Ausstellung
Den Ausgangspunkt seiner aus drei Installationen bestehenden Ausstellung bildet Matti Brauns Interesse an den Verschiebungen und Überschneidungen unterschiedlicher Kulturen und an deren Wirkung auf politische und gesellschaftliche Prozesse. In allen drei dieser Arbeiten verwendet er Spiegelgläser, die er in unterschiedlicher Weise einsetzt. Für Edo recherchierte der Künstler das Interesse europäischer Intellektueller und Künstler an kulturellen und gesellschaftlichen Leistungen des historischen Japan am Beginn des 20. Jahrhunderts. Mit dem Titel Edo, der früheren Bezeichnung der Stadt Tokio, wird auch der wehmütige Umgang mit der Geschichte anderer Kulturen thematisiert. Im Gegensatz zum revolutionären Umgang mit der eigenen Kultur rücken Bewahrungs- und Rettungsideen das wissenschaftliche und künstlerische Interesse in ein postkolonialistisches Licht.

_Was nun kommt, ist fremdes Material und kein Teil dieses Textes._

-- ==== Sys2Proof/Machine/State.lean ====
section
/-! DEFINITION. The state of the part (R14 to R391, R395 to R415), the reasons a step can stop, and the
state after reset. Every piece of state is plain data: a sparse file of registers or of memory is a
`Map`, a list of (key, value) pairs with the keys strictly rising and no entry equal to the value an
unlisted key reads as, so that equal contents are equal data. -/

namespace Sys2Proof.Machine

/-- A sparse file: keys strictly rising, no entry equal to the file's default (`Map.wf`). -/
abbrev Map (α : Type) := List (Nat × α)

/-- Memory, one byte an address (R390 keeps poison beside it). -/
abbrev Memory := List Host.Cell

/-! ## Warps -/

/-- The causes of R358, in the order of their codes 1 to 27. -/
inductive Cause where
  | illegal | priv | role | regrange | badpack | badpair | rstack | repbad | misalign | view
  | xlate | prot | poison | lockhit | barover | leashbad | futlate | fmt | adapt | tileown
  | fabric | nmcerr | watch | usertrap | timeout | slice | ue
  deriving DecidableEq, Repr

/-- The hardware role of a warp (R26, R219). -/
inductive Role where
  | copy | maths | epilogue
  deriving DecidableEq, Repr

/-- The level a warp runs at (R359). -/
inductive Level where
  | user | supervisor
  deriving DecidableEq, Repr

/-- The scopes of R163. -/
inductive Scope where
  | warp | pack | cluster | device | system
  deriving DecidableEq, Repr

/-- The five in-flight paths of R129. -/
inductive Path where
  | laneLd | laneSt | copy | math | fab
  deriving DecidableEq, Repr

/-- What an entry of the reconvergence stack is (R79). -/
inductive StackKind where
  | rejoin | pending
  deriving DecidableEq, Repr

/-- One entry of the reconvergence stack (R79, R223). -/
structure StackEntry where
  kind : StackKind := .rejoin
  addr : BitVec 64 := 0
  mask : BitVec 32 := 0
  deriving DecidableEq, Repr

/-- Where one byte of an access has its home (R165). -/
inductive Place where
  | dram (pa : Nat)
  | host (pa : Nat)
  | scratch (core : Nat) (off : Nat)
  | peer (p : Nat) (va : Nat)
  deriving DecidableEq, Repr

/-- One lane's span: its first byte's address and home, its length in bytes, the position of its first
unit (R142), the address and home of each scale and zero point that its units use, in the order of their
groups (R145), and its page's KIND + 4 x STRIPESET (R192). -/
structure LaneAcc where
  lane  : Nat
  va    : Nat
  place : Place
  len   : Nat
  pos   : Nat
  scales : List (Nat × Place)
  zeros  : List (Nat × Place)
  via    : Nat := 0
  deriving DecidableEq, Repr

/-- One byte of a store: only the bits of `mask` are written (R146, R250). `via` is its page's KIND + 4 x
STRIPESET (R192). -/
structure StoreByte where
  va    : Nat
  via   : Nat
  place : Place
  mask  : BitVec 8
  val   : BitVec 8
  raw   : Bool := false
  deriving DecidableEq, Repr

/-- One lane's operand of an atomic or compare-and-swap (R251, R252). -/
structure AtomLane where
  acc  : LaneAcc
  exp  : BitVec 64
  new  : BitVec 64
  deriving DecidableEq, Repr

/-- What an operation in flight will do when it completes (R130). The lanes of a store whose scales lie at a peer
wait for them (`late`, with each lane's register value). -/
inductive FlightKind where
  | load (data : BitVec 7) (z : Nat) (view : BitVec 320) (accs : List LaneAcc) (voids : List Nat)
  | atomic (data : BitVec 7) (op : BitVec 3) (lanes : List AtomLane)
  | cas (data : BitVec 7) (wide : Bool) (lanes : List AtomLane)
  | store (bytes : List StoreByte) (view : BitVec 320) (z : Nat) (late : List (LaneAcc × Nat))
  | uload (kd : BitVec 6) (acc : LaneAcc)
  | tileLoad (regs : List (Nat × BitVec 32)) (poison : List Nat)
  | tileStore
  | rload (kd : BitVec 6) (peer : Nat) (va : Nat) (ordered : Bool)
  | rstore (peer : Nat) (va : Nat) (val : BitVec 64) (once : Bool)
  | ratomic (kd : BitVec 6) (peer : Nat) (va : Nat) (op : BitVec 4) (val new : BitVec 64)
  | engine (tag : Nat)
  deriving DecidableEq, Repr

/-- An operation counted on an in-flight path (R129, R130). `waits`: what a `cfence` holds it for (R316); `done`:
the operation has completed, but an older one of its path has not; `gen`: how often its core's L1 had been emptied when it
issued (R124). -/
structure Flight where
  id        : Nat
  path      : Path
  kind      : FlightKind
  pc        : BitVec 64
  epoch     : BitVec 64
  acquire   : Option Scope
  release   : Option Scope
  inWcb     : Bool
  waits     : List Nat := []
  done      : Bool
  gen       : Nat := 0
  deriving DecidableEq, Repr

/-- A fault held pending in a warp (R192, R308, R339, R371, R417): the packets that raise it are the one
that touches a listed register, a `waitc` on the listed path (for a matrix command, one whose threshold covers its number), a
release, an `mwait` of the listed batch,
any packet at all (engine watch hits), and a packet that would retire the warp. -/
structure PendFault where
  seq       : Nat
  cause     : Cause
  addr      : BitVec 64
  pc        : BitVec 64
  regs      : List Nat
  kreg      : Option (BitVec 6)
  waitPath  : Option Path
  onRelease : Bool
  batchCmd  : Option Nat
  mathNo    : Option Nat := none
  onAny     : Bool
  deriving DecidableEq, Repr

/-- What a blocked warp waits for (R41). -/
inductive BlockWhy where
  | waitc (path : Path) (threshold : BitVec 64)
  | qpush (q : Nat)
  | qpop (q : Nat)
  | barw (bar : BitVec 6) (phase : BitVec 32)
  | evwait (group : BitVec 2) (mask : BitVec 64)
  | seqwait (index : Nat) (threshold : BitVec 64)
  | mwait (batch : BitVec 64)
  | spawn (need : Nat)
  | idle
  | heel (peer : Nat) (units : Nat)
  deriving DecidableEq, Repr

/-- A block: why, since which cycle, and whether one state has satisfied it (R29, R30, R268). -/
structure Block where
  why   : BlockWhy
  since : Nat
  sat   : Bool
  deriving DecidableEq, Repr

/-- The load that last tagged a register as poisoned (R257, R388). -/
structure TagOrigin where
  addr : BitVec 64 := 0
  pc   : BitVec 64 := 0
  deriving DecidableEq, Repr

/-- A launch packet that a warp reads from a peer's memory (R280): its address, the number of the read, and the answer. -/
structure LaunchRead where
  va    : Nat
  id    : Nat
  reply : Option RemoteReply
  deriving DecidableEq, Repr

In Ghor erarbeitet Matti Braun die Biografie Leopold Sedar Senghors, Staatspräsident des Senegal von 1960 bis 1980. Am Beispiel der Lebensgeschichte und des politischen Wirkens dieses Mannes wird das erfolgreich praktizierte, aber höchst problematische Changieren zwischen den Kulturen aufgezeigt. In der Wand- und Raumarbeit Bali beschäftigt sich Braun mit einer Südsee-Reise F. W. Murnaus Ende der 1920er Jahre und dessen durch die Briefe seines auf Bali lebenden Freundes Walter Spies genährten Hoffnungen und Sehnsüchte auf ein Leben im Paradies. Der Schriftwechsel der Freunde bildet den Hintergrund einer Recherche kultureller und gesellschaftlicher Bedingungen in Europa und Amerika jener Zeit und die daraus resultierenden Projektionen auf eine neue und andere Welt. Matti Brauns Installation zeigt keine ausstellungstechnisch aufbereitete Dokumentation von Recherche-Ergebnissen. Der Künstler verwendet diese als Basis zur Visualisierung seiner Erfahrungen. Die Ausstellung zeigt den Versuch, einen hochkomplexen Diskurs durch Reduktion und skulpturale Übersetzung zu verdichten und neu zu öffnen.